Many construction contracts require the contractor to obtain a signed change order before performing work that deviates from the original contract scope. But in practice, contractors are often faced with the dilemma of waiting to obtain a signed change order from the owner or upstream contractor for requested additional or changed work, which may delay the project or its work, or pressing on with such work without a formal change order in order to avoid causing project delay, or delay to its work. Many contractors opt for the latter option, and then run the risk of not getting paid for the extra or changed work, because of a contract provision requiring signed change orders before proceeding with such work.

Washington’s public contracting code, at Revised Code of Washington (RCW) 39.04.360, already provided some protections to contractors in that situation on public projects. In March 2024, Washington Governor Jay Inslee signed SSB 6192, which amends RCW 39.04.360. As of June 6, 2024, the protections under RCW 39.04.360 were expanded to subcontractors and suppliers for public projects, as well as to contractors, subcontractors, and suppliers for certain private projects. The new law does not apply to single-family homes or other private residential projects of 12 units or less.

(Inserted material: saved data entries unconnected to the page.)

/-- Settles O41: each check of R490 that fails, in the order of the checks. -/
theorem farTransferFaults : Obligations.FarTransferFaults := by
  unfold Obligations.FarTransferFaults
  refine ⟨fun s s0 sel off i j unlocked forms => ?_,
    fun s t1 t2 t3 off sel img i unlocked popped1 popped2 third => ?_⟩
  · intro code fails
    have runs := farForms_run forms
    refine ⟨farReal_forms_fail runs unlocked, fun mode => ?_⟩
    have mode0 : s0.mode = .prot := (frame_mode runs.frame).trans mode
    have cpl0 : s0.cpl = s.cpl := (frame_cpl runs.frame).trans rfl
    refine ⟨fun null => runs.both_exc unlocked mode0 fun _ => farProt_null null, fun named outside => ?_,
      fun d s1 named found => ?_⟩
    · have outside0 := (outsideTable_congr (dataOnly_of_frame runs.frame) sel).mpr outside
      exact runs.both_exc unlocked mode0 fun _ => farProt_outside named outside0
    · intro may use
      have cpl1 : s1.cpl = s.cpl := (frame_cpl (descriptorAt_frame found)).trans cpl0
      refine ⟨fun isCode => ⟨fun no => ?_, fun yes absent => ?_, fun yes present beyond => ?_⟩,
        fun isCode callGate taskGate tss => ?_, fun gate => ?_, fun gate => ?_⟩
      · exact runs.both_exc unlocked mode0 fun _ => farProt_code_fails cpl0 named found isCode (.inl ⟨no, rfl⟩)
      · exact runs.both_exc unlocked mode0 fun _ =>
          farProt_code_fails cpl0 named found isCode (.inr (.inl ⟨yes, absent, rfl⟩))
      · exact runs.both_exc unlocked mode0 fun _ =>
          farProt_code_fails cpl0 named found isCode (.inr (.inr ⟨yes, present, beyond, rfl⟩))
      · exact runs.both_exc unlocked mode0 fun _ => farProt_other named found isCode callGate taskGate tss
      · obtain ⟨isCode, callGate⟩ := taskGate_not_code gate
        have arrives (call : Bool) := farProt_task (call := call) (off := off) named found isCode callGate
          (by rw [gate]; rfl)
        exact ⟨fun no => runs.both_exc unlocked mode0 fun call =>
            (arrives call).trans (taskTransfer_gate_fails cpl1 gate (.inl ⟨no, rfl⟩)),
          fun yes absent => runs.both_exc unlocked mode0 fun call =>
            (arrives call).trans (taskTransfer_gate_fails cpl1 gate (.inr ⟨yes, absent, rfl⟩))⟩
      · exact ⟨fun no => runs.both_exc unlocked mode0 fun call =>
            (farProt_callGate named found gate).trans (gateCall_fails cpl1 (.inl ⟨no, rfl⟩)),
          fun yes absent => runs.both_exc unlocked mode0 fun call =>
            (farProt_callGate named found gate).trans (gateCall_fails cpl1 (.inr ⟨yes, absent, rfl⟩)),
          fun yes present => callGate_target_fails runs unlocked mode named found gate yes present⟩
  · intro cs fails
    refine ⟨fun mode beyond => ?_, fun mode => ?_⟩
    · rcases third with ⟨rfl, rfl | ⟨n, rfl⟩⟩ | ⟨rfl, popped3, v86, -⟩
      · exact runInstr_exc_noLock unlocked (m := farReturn 0)
          (farReturn_real_fails (s := s.begun) mode popped1 popped2 beyond 0)
      · exact runInstr_exc_noLock unlocked (m := farReturn n)
          (farReturn_real_fails (s := s.begun) mode popped1 popped2 beyond n)
      · have real : s.mode = .real ∨ s.mode = .v86 ∧ s.flags.iopl = 3 := by
          cases h : s.mode
          · exact .inl rfl
          · exact absurd h mode
          · exact .inr ⟨rfl, v86 h⟩
        exact runInstr_exc_noLock unlocked (m := interruptReturn)
          ((interruptReturn_real (s := s.begun) real).trans
            (bind_run_error (iretReal_fails (s := s.begun) popped1 popped2 popped3 beyond)))
    · obtain ⟨pre, n, same, runs⟩ : ∃ pre n, DataOnly s.begun t3 ∧
          ReturnRuns s i (off.setWidth 32) cs (img.setWidth 32) t3 pre n := by
        have same2 : DataOnly s.begun t2 := dataOnly_trans (popped_dataOnly popped1) (popped_dataOnly popped2)
        rcases third with ⟨rfl, rfl | ⟨n, rfl⟩⟩ | ⟨rfl, popped3, -, prot⟩
        · exact ⟨_, 0, same2, retFar_runs unlocked mode popped1 popped2 (.inr ⟨rfl, rfl⟩) _⟩
        · exact ⟨_, n, same2, retFar_runs unlocked mode popped1 popped2 (.inl rfl) _⟩
        · obtain ⟨noTask, stays⟩ := prot mode
          exact ⟨_, 0, dataOnly_trans same2 (popped_dataOnly popped3),
            iret_runs unlocked mode noTask stays popped1 popped2 popped3⟩
      have cpl3 : t3.cpl = s.cpl := (dataOnly_cpl same).trans rfl
      refine ⟨fun null => runs.fails _ _ (bind_run_error (returnDescriptor_null null)),
        fun named inner => runs.fails _ _ (bind_run_error (returnDescriptor_inner cpl3 named inner)),
        fun named outer => ⟨fun outside => ?_, fun d s1 found => ?_⟩⟩
      · have outside3 := (outsideTable_congr same cs).mpr outside
        exact runs.fails _ _ (bind_run_error (returnDescriptor_outside cpl3 named outer outside3))
      · intro may beyond
        have passes (yes : may) (present : d.p = true) : returnDescriptor cs t3 = .ok d s1 :=
          returnDescriptor_ok named (by rwa [cpl3]) found ⟨yes.1, present, yes.2⟩
        refine ⟨fun no => runs.fails _ _ (bind_run_error
            (returnDescriptor_fails cpl3 named outer found (.inl ⟨no, rfl⟩))),
          fun yes absent => runs.fails _ _ (bind_run_error
            (returnDescriptor_fails cpl3 named outer found (.inr ⟨yes, absent, rfl⟩))),
          fun yes present level far => ?_, fun yes present away m s2 before => ?_⟩
        · obtain ⟨g, f, ready⟩ := runs.ready s1
          have undone := runs.fails _ _ (seq_error (passes yes present)
            (returnRest_same_limit (s := s.begun) level ready far))
          exact undone
        · have size : s1.stackSize = s.stackSize :=
            (dataOnly_stackSize (dataOnly_trans same (dataOnly_of_frame (descriptorAt_frame found)))).trans rfl
          obtain ⟨rfl, ready⟩ := runs.outer s1 m s2 size before
          exact ⟨fun e u stack => runs.fails _ _ (seq_error (passes yes present)
              (returnRest_stack_fails (s := s.begun) away ready stack)),
            fun far u stack => runs.fails _ _ (seq_error (passes yes present)
              (returnRest_outer_limit (s := s.begun) away ready stack far))⟩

This law mitigates the dilemma created when an owner authorizes additional work, but delays signing the formal change order for such work. Under this new law, upon request by a contractor, an owner must issue a change order for undisputed, authorized additional work within 30 days after satisfactory completion of such work. If the change order is not timely issued, interest accrues on the undisputed, satisfactory work at the rate of one percent per month beginning 30 days after the satisfactory completion of the work.

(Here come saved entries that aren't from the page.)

/-- Settles O43: the vector table is entered, or vector 8 of it, or the processor shuts down. -/
theorem realDelivery : Obligations.RealDelivery := by
  unfold Obligations.RealDelivery
  refine ⟨fun s unlocked of => ?_, fun s t v i unlocked mode form => ?_, fun e s t mode => ?_⟩
  · have none : interruptOnOverflow s.begun = .ok () s.begun := by
      unfold interruptOnOverflow
      rw [bind_run_ok (getFlags_run s.begun)]
      exact (congrFun (if_neg (by simp [of])) s.begun).trans rfl
    exact runInstr_ok_noLock unlocked none
  · have form : SoftwareInterrupt s v i := by
      rcases form with h | h | h
      · exact .inl h
      · exact .inr (.inl ⟨h, fun v86 => by rw [mode] at v86; cases v86⟩)
      · exact .inr (.inr h)
    obtain ⟨entered, eight, dead, overrun⟩ :=
      interrupt_real_cases (s := s.begun) (t := t) mode (v := v) (kind := .software) none
    exact ⟨fun inside entry => software_ok form unlocked (entered inside entry),
      fun beyond held entry => software_ok form unlocked (eight beyond held entry),
      fun beyond short => software_shutdown form unlocked (dead beyond short),
      fun reached overruns => software_shutdown form unlocked (overrun reached overruns)⟩
  · intro r
    obtain ⟨entered, eight, dead, overrun⟩ :=
      interrupt_real_cases (s := r) (t := t) mode (v := e.vector) (kind := e.kind) e.code
    exact ⟨fun inside entry => deliver_ok (entered inside entry),
      fun beyond held entry => deliver_ok (eight beyond held entry),
      fun beyond short => deliver_shutdown (dead beyond short),
      fun reached overruns => deliver_shutdown (overrun reached overruns)⟩

/-- Settles O45: the entry through the gate is the instruction, or the delivery. -/
theorem gateEntries : Obligations.GateEntries := by
  unfold Obligations.GateEntries
  refine ⟨fun s t unlocked mode => ?_, fun e s t mode entered => deliver_gate mode entered⟩
  have entry (v : Byte) (entered : GateEntered v .software none s.begun t) :=
    gateEntered_run (s := s.begun) mode entered
  exact ⟨fun v allowed entered => software_ok (.inr (.inl ⟨rfl, allowed⟩)) unlocked (entry v entered),
    fun entered => software_ok (.inl ⟨rfl, rfl⟩) unlocked (entry 3 entered),
    fun entered of => software_ok (.inr (.inr ⟨rfl, rfl, of⟩)) unlocked (entry 4 entered)⟩


/-! A word pushed in mode R pops again. -/

/-- The addresses of the word at offset `o` of SS with paging off (R110, R111). -/
def stackSlot (s : State) (o : Word16) : List Word32 := addressesFrom (s.segs.ss.base + o.setWidth 32) 2

theorem stackSlot_toNat {s : State} (low : s.segs.ss.base.toNat ≤ 0xFFFF0) (o : Word16) :
    (stackSlot s o).map (·.toNat) = [s.segs.ss.base.toNat + o.toNat, s.segs.ss.base.toNat + o.toNat + 1] := by
  have small := o.isLt
  have at0 : (s.segs.ss.base + o.setWidth 32).toNat = s.segs.ss.base.toNat + o.toNat := by
    simp only [BitVec.toNat_add, BitVec.toNat_setWidth]
    omega
  have at1 : (s.segs.ss.base + o.setWidth 32 + 1).toNat = s.segs.ss.base.toNat + o.toNat + 1 := by
    rw [BitVec.toNat_add, at0]
    exact Nat.mod_eq_of_lt (show s.segs.ss.base.toNat + o.toNat + 1 < 2 ^ 32 by omega)
  simp only [stackSlot, addressesFrom, List.map_cons, List.map_nil, at0, at1]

Contractors also have change order obligations to their lower-tier subcontractors or suppliers. Within 10 days of receipt of an approved change order (from owner or upper-tier contractor), the contractor (or subcontractor) must then issue a change order(s) to its lower-tier subcontractors that performed the changed work. If the upper-tier contractor fails to issue a change order within the timelines required, the upper-tier contractor becomes responsible for a proportionate share of the interest accrual at one percent per month beginning 10 days after receipt of an upstream-approved change order.

An aggrieved party may bring a lawsuit for violations to this law, including for the “dollar amount” (i.e., cost) of the satisfactory work, the one percent per month interest, plus for an award of reasonable attorneys’ fees and costs under the statute. The law, however, does not grant contractors, subcontractors, or suppliers any rights against a party with whom they don’t have a written contract.

While beneficial to contractors and suppliers, the new law has several notable ambiguities that could lead to disputes. The new law does not cover change orders that are disputed. Moreover, the law does not explain what constitutes work “in dispute” which does not require a timely change order under the statute. Also, the law does not explain how to determine the “dollar amount” (i.e., cost) of the change order work. Thus, for contracts going forward, parties may want to consider whether to include provisions that define what constitutes work “in dispute” and that address how to determine the “dollar amount” of a change order, to cover these issues not addressed by this statute. Additionally, the law does not state whether it applies to existing contracts that were entered into prior to June 6, 2024. Given this uncertainty, and to minimize possible downside risk, owners and contractors may consider implementing the procedures under this new law on any pending projects going forward, regardless of whether the contract was in place prior to June 6, 2024.